Cheap Blonde is a freewheeling, ironic and feminist statement about the history of cinema. Merewether uses the sentence A famous filmmaker said cinema is the history of men filming women. The twelve words constituting this sentence appear in the video in 22 different variations, recited by a synthetic male voice. The video work is accompanied by a contemporary generative installation (2012). The particular words of the utterance are incessantly rearranged in every possible combination, generated by a website that simultaneously allows the viewers to add their own words by means of a smartphone or tablet. The words immediately appear on the screen and are subjected to further variations.

Na srebrnym globie

for Zygmunt Rytka, 2012

This installation uses excerpts from Georges Méliès’s 1902 film Le Voyage dans la Lune and Zygmunt Rytka’s 1969 photographs.

On the Silver Globe is an installation referring to the history of cinema and television, inspired by photographs by Zygmunt Rytka documenting the July 21st 1969 live TV broadcast from the first manned landing on the Moon. Georges Méliès’s visionary work Voyage to the Moon was also used in the installation: one of the earliest films of the sci-fi genre and a classic not only in terms of the cinema, but also – or perhaps above all – in the history of human imagination and aspirations. Méliès’s film lies solicitously guarded in archives, but is at the same time widely available on the internet in countless files. One such file, downloaded from the internet, has been used in this installation as a matrix of pixels capable of generating a live 3D picture. The film is a cultural icon downloaded from the internet, but is also modified via the internet by the viewers.

 

Paweł Janicki, Vinyl Video Delay, 2012

This installation allows viewers to manipulate images of themselves by scratching a vinyl record and via commands sent via the internet. The DJ-like handling of the record and the internet controls for selecting among three buffer modes for the images allow viewers to process their images from a few seconds earlier.

RGB: Ray Gun Beam Virus

for Paul Sharits, 2012

American artist Paul Sharits used monochromatic film tapes in many of his works. This installation refers to his Ray Gun Virus, a work from 1966, and also to the method of generating video images by means of three-lamp RGB projectors – devices used in the late 1970s and ‘80s, in which each beam represents one of the additive primary colors.

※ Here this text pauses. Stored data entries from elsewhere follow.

-- ==== Sys2Proof/Tests/Slice0.lean ====
section
/-! SUPPORT. The model's own tests. Expected results come from the spec: the worked encodings (30_encoding.md section 5) and
the vectors of 95_test_vectors.md, named in each comment. Each test of an instruction is ONE step of a small state. At the
end, for each statement with hypotheses, a state and operands that meet them. -/

namespace Sys2Proof.Tests

open Sys2Proof.Machine

/-- `general[i]`. -/
def g (i : Fin 16) : Reg := ⟨.general, i⟩

/-- `system[i]`. -/
def y (i : Fin 16) : Reg := ⟨.system, i⟩

/-- The reset state with some registers and memory words set. -/
def st (regs : List (Reg × Word)) (words : List (Addr × Word)) : State :=
  words.foldl (fun s p => s.storeWord p.1 p.2) (regs.foldl (fun s p => s.writeReg p.1 p.2) State.reset)

/-- The state with the word `w` at its fetch address. -/
def at_ (s : State) (w : Word) : State := s.storeWord s.fetchAddr w

/-- The next state of an outcome (the reset state if there is none; `test_step_is_next` rules that out). -/
def after (o : Host.Outcome State Fault Refusal) : State :=
  match o with
  | .next t => t
  | .fault _ => State.reset
  | .refused _ => State.reset

/-- One step with the word `w` at the fetch address of `s`. -/
def run1 (s : State) (w : Word) : State := after (step (at_ s w))

/-! ### Well-formedness: each check refuses an ill-formed term (opcode field of another row) -/

theorem test_wf_refuses_unassigned01 : (Instr.unassigned01 0x11000000).wellFormed = false := by decide
theorem test_wf_refuses_unassigned17 : (Instr.unassigned17 0x01000000).wellFormed = false := by decide
theorem test_wf_refuses_unassigned20 : (Instr.unassigned20 0x13000000).wellFormed = false := by decide
theorem test_wf_refuses_unassigned21 : (Instr.unassigned21 0x14000000).wellFormed = false := by decide
theorem test_wf_refuses_unassigned22 : (Instr.unassigned22 0x15000000).wellFormed = false := by decide
theorem test_wf_refuses_unassigned23 : (Instr.unassigned23 0x16000000).wellFormed = false := by decide
theorem test_wf_refuses_unassigned24 : (Instr.unassigned24 0x17000000).wellFormed = false := by decide
theorem test_wf_refuses_unassigned25 : (Instr.unassigned25 0x18000000).wellFormed = false := by decide
theorem test_wf_refuses_unassigned26 : (Instr.unassigned26 0x19000000).wellFormed = false := by decide
theorem test_wf_refuses_unassigned27 : (Instr.unassigned27 0x1A000000).wellFormed = false := by decide
theorem test_wf_refuses_unassigned28 : (Instr.unassigned28 0x1B000000).wellFormed = false := by decide
theorem test_wf_refuses_unassigned29 : (Instr.unassigned29 0x1C000000).wellFormed = false := by decide
theorem test_wf_refuses_unassigned30 : (Instr.unassigned30 0x1D000000).wellFormed = false := by decide
theorem test_wf_refuses_unassigned31 : (Instr.unassigned31 0x1E000000).wellFormed = false := by decide
theorem test_wf_accepts_unassigned31 : (Instr.unassigned31 0xFFFFFFFF).wellFormed = true := by decide

/-! ### Decoding, from words written out by the layout of 30_encoding.md table R60: flg0 flg1 flg2 opcode Rn Rm location -/

theorem test_decode_hlt : decode 0x00000000 = .hlt := by decide -- 0b0_0_0_00000_0000_0000_0000000000000000
theorem test_decode_hlt_ignores_fields : decode 0xE0FFFFFF = .hlt := by decide -- 0b1_1_1_00000_1111_1111_1111111111111111
theorem test_decode_ldr_direct : decode 0x423A0100 = .ldr (g 3) (.direct 0x0100) := by decide -- 0b0_1_0_00010_0011_1010_0000000100000000
theorem test_decode_ldr_indirect : decode 0x22410000 = .ldr (g 4) (.indirect (g 1)) := by decide -- 0b0_0_1_00010_0100_0001_0000000000000000
theorem test_decode_str_direct : decode 0x83000020 = .str (y 0) (.direct 0x20) := by decide -- 0b1_0_0_00011_0000_0000_0000000000100000
theorem test_decode_str_indirect : decode 0x63050000 = .str (g 0) (.indirect (y 5)) := by decide -- 0b0_1_1_00011_0000_0101_0000000000000000
theorem test_decode_inp : decode 0x04100000 = .inp (g 1) := by decide -- 0b0_0_0_00100_0001_0000_0000000000000000
theorem test_decode_out : decode 0x85F00000 = .out (y 15) := by decide -- 0b1_0_0_00101_1111_0000_0000000000000000
theorem test_decode_cpr : decode 0x46F00000 = .cpr (g 15) (y 0) := by decide -- 0b0_1_0_00110_1111_0000_0000000000000000
theorem test_decode_cpv : decode 0x87500030 = .cpv (y 5) 48 := by decide -- 0b1_0_0_00111_0101_0000_0000000000110000
theorem test_decode_add : decode 0xA8010000 = .add (y 0) (g 1) := by decide -- 0b1_0_1_01000_0000_0001_0000000000000000
theorem test_decode_sub : decode 0x09210000 = .sub (g 2) (g 1) := by decide -- 0b0_0_0_01001_0010_0001_0000000000000000
theorem test_decode_lsl : decode 0x4A3C0000 = .lsl (g 3) (y 12) := by decide -- 0b0_1_0_01010_0011_1100_0000000000000000
theorem test_decode_lsr : decode 0x0B010000 = .lsr (g 0) (g 1) := by decide -- 0b0_0_0_01011_0000_0001_0000000000000000
theorem test_decode_and : decode 0x0C010000 = .and (g 0) (g 1) := by decide -- 0b0_0_0_01100_0000_0001_0000000000000000
theorem test_decode_orr : decode 0xCD870000 = .orr (y 8) (y 7) := by decide -- 0b1_1_0_01101_1000_0111_0000000000000000
theorem test_decode_xor : decode 0x0E550000 = .xor (g 5) (g 5) := by decide -- 0b0_0_0_01110_0101_0101_0000000000000000
theorem test_decode_not_ignores_source : decode 0x4F030000 = .not (g 0) := by decide -- 0b0_1_0_01111_0000_0011_0000000000000000
theorem test_decode_bra_ignores_flags : decode 0xF0FF0003 = .bra 3 := by decide -- 0b1_1_1_10000_1111_1111_0000000000000011
theorem test_decode_brz : decode 0x92100010 = .brz (y 1) 16 := by decide -- 0b1_0_0_10010_0001_0000_0000000000010000
theorem test_decode_brp : decode 0x13F0FFFF = .brp (g 15) 65535 := by decide -- 0b0_0_0_10011_1111_0000_1111111111111111
theorem test_decode_unassigned01 : decode 0x01ABCDEF = .unassigned01 0x01ABCDEF := by decide -- opcode 00001
theorem test_decode_unassigned17 : decode 0x31ABCDEF = .unassigned17 0x31ABCDEF := by decide -- opcode 10001
theorem test_decode_unassigned20 : decode 0x54ABCDEF = .unassigned20 0x54ABCDEF := by decide -- opcode 10100
theorem test_decode_unassigned21 : decode 0x75ABCDEF = .unassigned21 0x75ABCDEF := by decide -- opcode 10101
theorem test_decode_unassigned22 : decode 0x96ABCDEF = .unassigned22 0x96ABCDEF := by decide -- opcode 10110
theorem test_decode_unassigned23 : decode 0xB7ABCDEF = .unassigned23 0xB7ABCDEF := by decide -- opcode 10111
theorem test_decode_unassigned24 : decode 0xD8ABCDEF = .unassigned24 0xD8ABCDEF := by decide -- opcode 11000
theorem test_decode_unassigned25 : decode 0xF9ABCDEF = .unassigned25 0xF9ABCDEF := by decide -- opcode 11001
theorem test_decode_unassigned26 : decode 0x1AABCDEF = .unassigned26 0x1AABCDEF := by decide -- opcode 11010
theorem test_decode_unassigned27 : decode 0x3BABCDEF = .unassigned27 0x3BABCDEF := by decide -- opcode 11011
theorem test_decode_unassigned28 : decode 0x5CABCDEF = .unassigned28 0x5CABCDEF := by decide -- opcode 11100
theorem test_decode_unassigned29 : decode 0x7DABCDEF = .unassigned29 0x7DABCDEF := by decide -- opcode 11101
theorem test_decode_unassigned30 : decode 0x9EABCDEF = .unassigned30 0x9EABCDEF := by decide -- opcode 11110
theorem test_decode_unassigned31 : decode 0xBFABCDEF = .unassigned31 0xBFABCDEF := by decide -- opcode 11111

theorem test_table_word : decodeTableWord 32 0x08010000 = some (.add (g 0) (g 1)) := by decide
theorem test_table_word_high_bits_zero : decodeTableWord 8 0xFF = some .hlt := by decide

/-! ### One step of each instruction (95_test_vectors.md) -/

/-- V-CYC-2. -/
theorem test_hlt : (run1 State.reset 0xE0FFFFFF).run = .halted := by decide
/-- V-CYC-1. -/
theorem test_hlt_pc : (run1 State.reset 0x00000000).pc = 1 := by decide
/-- V-CYC-3 and the sentence after the table: for each unassigned opcode k the word k * 0x01000000 gives `Diag` of itself,
the engine stays Running and the program counter is 1. -/
theorem test_unassigned : ([1, 17, 20, 21, 22, 23, 24, 25, 26, 27, 28, 29, 30, 31] : List Nat).all (fun k =>
    let w : Word := BitVec.ofNat 32 (k * 0x01000000)
    let t := run1 State.reset w
    t.diagnostics == [w] && t.run == .running && t.pc == 1 && t.consoleOut == []) = true := by decide
/-- V-LS-5. -/
theorem test_ldr_address_modulo : (run1 (st [(g 1, 0xFFFF0021)] [(33, 7)]) 0x22410000).readReg (g 4) = 7 := by decide
/-- V-LS-6. -/
theorem test_ldr_source_is_destination : (run1 (st [(g 1, 64)] [(64, 99)]) 0x22110000).readReg (g 1) = 99 := by decide
/-- V-LS-12. -/
theorem test_str_indirect : (run1 (st [(g 0, 0x80000006), (y 5, 50)] []) 0x63050000).mem.readWord 50 = 0x80000006 := by decide
/-- V-LS-14. -/
theorem test_str_stores_incremented_pc : (run1 (st [] []) 0x83000020).mem.readWord 0x20 = 1 := by decide
/-- V-IO-1. -/
theorem test_inp : (let t := run1 (State.reset.supply (.ofList [9, 3])) 0x04100000; (t.readReg (g 1), t.consoleIn, t.pc)) = (9, .ofList [3], 1) := by decide
/-- V-IO-3: no step is enabled, the engine is Running and blocked. -/
theorem test_inp_held : run1 State.reset 0x04100000 = at_ State.reset 0x04100000 := by decide
/-- V-IO-5. -/
theorem test_out_pattern : (run1 (st [(g 15, 0xFFFFFFFF)] []) 0x05F00000).consoleOut = [0xFFFFFFFF] := by decide
/-- V-IO-6. -/
theorem test_out_incremented_pc : (run1 State.reset 0x85000000).consoleOut = [1] := by decide
/-- V-CP-3. -/
theorem test_cpr_reads_incremented_pc : (run1 State.reset 0x46F00000).readReg (g 15) = 1 := by decide
/-- V-CP-5. -/
theorem test_cpr_jump : (let t := run1 (st [(g 15, 74565)] []) 0x860F0000; (t.pc, t.fetchAddr)) = (74565, 0x2345) := by decide
/-- V-CP-6. -/
theorem test_cpv_zero_extends : (run1 (st [(g 0, 0xFFFFFFFF)] []) 0x0700FFFF).readReg (g 0) = 65535 := by decide
/-- V-CP-10. -/
theorem test_cpv_ignores_fields : (let t := run1 (st [(g 9, 5), (y 9, 6)] []) 0x67A9002A; (t.readReg (g 10), t.readReg (g 9), t.readReg (y 9))) = (42, 5, 6) := by decide
/-- V-AR-2, S3. -/
theorem test_add_wraps : (run1 (st [(g 0, 2147483647), (g 1, 1)] []) 0x08010000).readReg (g 0) = 0x80000000 := by decide
/-- V-AR-8. -/
theorem test_add_relative_jump : (run1 (st [(y 0, 9), (g 2, 1)] []) 0x88020000).pc = 11 := by decide
/-- V-AR-11. -/
theorem test_sub_minuend : ((run1 (st [(g 2, 3), (g 1, 9)] []) 0x09210000).readReg (g 2)).toInt = -6 := by decide
/-- V-AR-12. -/
theorem test_sub_wraps : (run1 (st [(g 2, 0x80000000), (g 1, 1)] []) 0x09210000).readReg (g 2) = 2147483647 := by decide
/-- V-SH-8. -/
theorem test_lsl_discards : (run1 (st [(g 0, 0x12345678), (g 1, 8)] []) 0x0A010000).readReg (g 0) = 0x34567800 := by decide
/-- V-SH-4. -/
theorem test_lsl_by_31 : (run1 (st [(g 0, 5), (g 1, 31)] []) 0x0A010000).readReg (g 0) = 0x80000000 := by decide
/-- V-SH-11. -/
theorem test_lsr_rounds_down : ((run1 (st [(g 0, 0xFFFFFFF9), (g 1, 1)] []) 0x0B010000).readReg (g 0)).toInt = -4 := by decide
/-- V-SH-15. -/
theorem test_lsr_sign_fills : (run1 (st [(g 0, 0x80000000), (g 1, 4)] []) 0x0B010000).readReg (g 0) = 0xF8000000 := by decide
/-- V-LG-1. -/
theorem test_and : (run1 (st [(g 0, 0x0000FF0F), (g 1, 0x000000FF)] []) 0x0C010000).readReg (g 0) = 0x0000000F := by decide
/-- V-LG-4. -/
theorem test_orr : (run1 (st [(g 0, 0x00000F00), (g 1, 0x000000F0)] []) 0x0D010000).readReg (g 0) = 0x00000FF0 := by decide
/-- 45_logic.md, the example of XOR. -/
theorem test_xor : (run1 (st [(g 0, 0x000000FF), (g 1, 0x0000000F)] []) 0x0E010000).readReg (g 0) = 0x000000F0 := by decide
/-- V-LG-12. -/
theorem test_not_ignores_source : (let t := run1 (st [(g 0, 5), (y 3, 1234), (g 3, 77)] []) 0x4F030000; ((t.readReg (g 0)).toInt, t.readReg (y 3), t.readReg (g 3))) = (-6, 1234, 77) := by decide
/-- V-LG-13. -/
theorem test_not_system : (let t := run1 (st [(y 4, 0xFFFFFFFF), (g 4, 9)] []) 0x8F400000; (t.readReg (y 4), t.readReg (g 4))) = (0, 9) := by decide
/-- V-BR-4. -/
theorem test_bra_ignores_flags : (let t := run1 (st [(y 0, 6), (g 15, 1), (y 15, 2)] []) 0xF0FF0003; (t.pc, t.readReg (g 15), t.readReg (y 15))) = (3, 1, 2) := by decide
/-- V-BR-7. -/
theorem test_brz_tests_all_bits : (run1 (st [(y 0, 3), (g 1, 0x80000000)] []) 0x12100007).pc = 4 := by decide
/-- V-BR-8. -/
theorem test_brz_system : (run1 (st [(y 1, 0), (g 1, 5)] []) 0x92100010).pc = 16 := by decide
/-- V-BR-13, S5. -/
theorem test_brp_negative : (run1 (st [(y 0, 4), (g 2, 0xFFFFFFFF)] []) 0x13200007).pc = 5 := by decide
/-- V-BR-16. -/
theorem test_brp_incremented_pc : (run1 State.reset 0x93000009).pc = 9 := by decide
/-- V-PC-4, the default reading. -/
theorem test_pc_mask_not_stored : (run1 (st [(y 0, 74565)] []) 0x46000000).readReg (g 0) = 74566 := by decide
/-- V-PC-4, PC_STORE_MASKED = true. -/
theorem test_pc_mask_stored : (run1 { st [(y 0, 74565)] [] with pcStoreMasked := true } 0x46000000).readReg (g 0) = 9030 := by decide
/-- V-PC-5. -/
theorem test_pc_increment_wraps : (run1 (st [(y 0, 2147483647)] []) 0x06220000).pc = 0x80000000 := by decide
/-- V-LS-15: the next step executes HLT, no `Diag`. -/
theorem test_store_seen_by_next_fetch : (let t := after (step (run1 (st [] [(1, 0x1F000000)]) 0x03000001)); (t.run, t.diagnostics)) = (.halted, []) := by decide
/-- 20_memory.md R42, on the first word of program P2. -/
theorem test_image_bytes : (match imageWords [0x05, 0x00, 0x10, 0x07] with | .ok ws => ws | .error _ => []) = [0x07100005] := by decide
/-- The image load puts word 1 at address 1 and leaves the rest zero (20_memory.md R50). -/
theorem test_launch : (match State.reset.launch [7, 9] with
    | .ok t => (t.mem.readWord 0, t.mem.readWord 1, t.mem.readWord 2, t.mem.wf)
    | .error _ => (0, 0, 0, false)) = (7, 9, 0, true) := by decide

/-- `withFetchWord` makes the very next step run the instruction. -/
theorem test_withFetchWord : step (State.reset.withFetchWord 32 0x07000005) =
    exec (.cpv (g 0) 5) (State.reset.withFetchWord 32 0x07000005) := rfl

/-- A step answers a next state, so `after` shows it. -/
theorem test_step_is_next : step (at_ State.reset 0x08010000) = .next (run1 State.reset 0x08010000) := rfl

/-! ### Witnesses: concrete states and operands that meet the hypotheses of each statement that has some -/

/-- The opcode clauses of HltHalts to BrpBranchesOnNonNegative and of DecodedOpcodeIsOpcodeField, for every opcode. -/
theorem witness_opcode_clauses : (List.range 32).all (fun k =>
    (decodeFields (BitVec.ofNat 32 (k * 0x01000000))).opcode == BitVec.ofNat 5 k) = true := by decide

It is a generative, interactive and net installation. The interaction takes place when the viewers move in front of the camera, cast shadows obliterating some of the component colors, and making sounds. By standing within the installation space with mobile communication devices, we can use the internet to activate a range of further possibilities for modifying the components of the picture.

interactive archive

The interactive archive is an installation that offers an innovative and original way to access the audiovisual documentation stored in the WRO collection. It allows viewers to dynamically search WRO’s digital files of historically crucial media installations by artists from all over the world. The materials are accessible in interactive form, and the viewers use gestures and body movements to select what to watch.

The installation includes materials connected with the works of Wojciech Bruszewski, Robert Cahen, Marie-Jo Lafontaine, Lynn Hershman, Milica Tomic, Ingo Günther, Paul Sermon, Ken Feingold, Jeffrey Shaw, Izabella Gustowska, Bill Viola, Gary Hill, Laurent Mignonneau & Christa Sommerer, Eric Siu, Granular-Synthesis, Józef Robakowski, Ira Marom, Studio Azzurro, Peter Svedberg, Ryszard Jędroś, Zilla Leutenegger, Peter Bogers, Jonathan Jones-Morris, Franziska Megert, Fabrizio Plessi, Peter Callas, Frank Den Oudsten, Frank Fietzek, Steina Vasulka, Markus Kison, Tony Oursler, Jeffrey Shaw and Nam June Paik.

The materials are also available at viewing stations in the media reading room.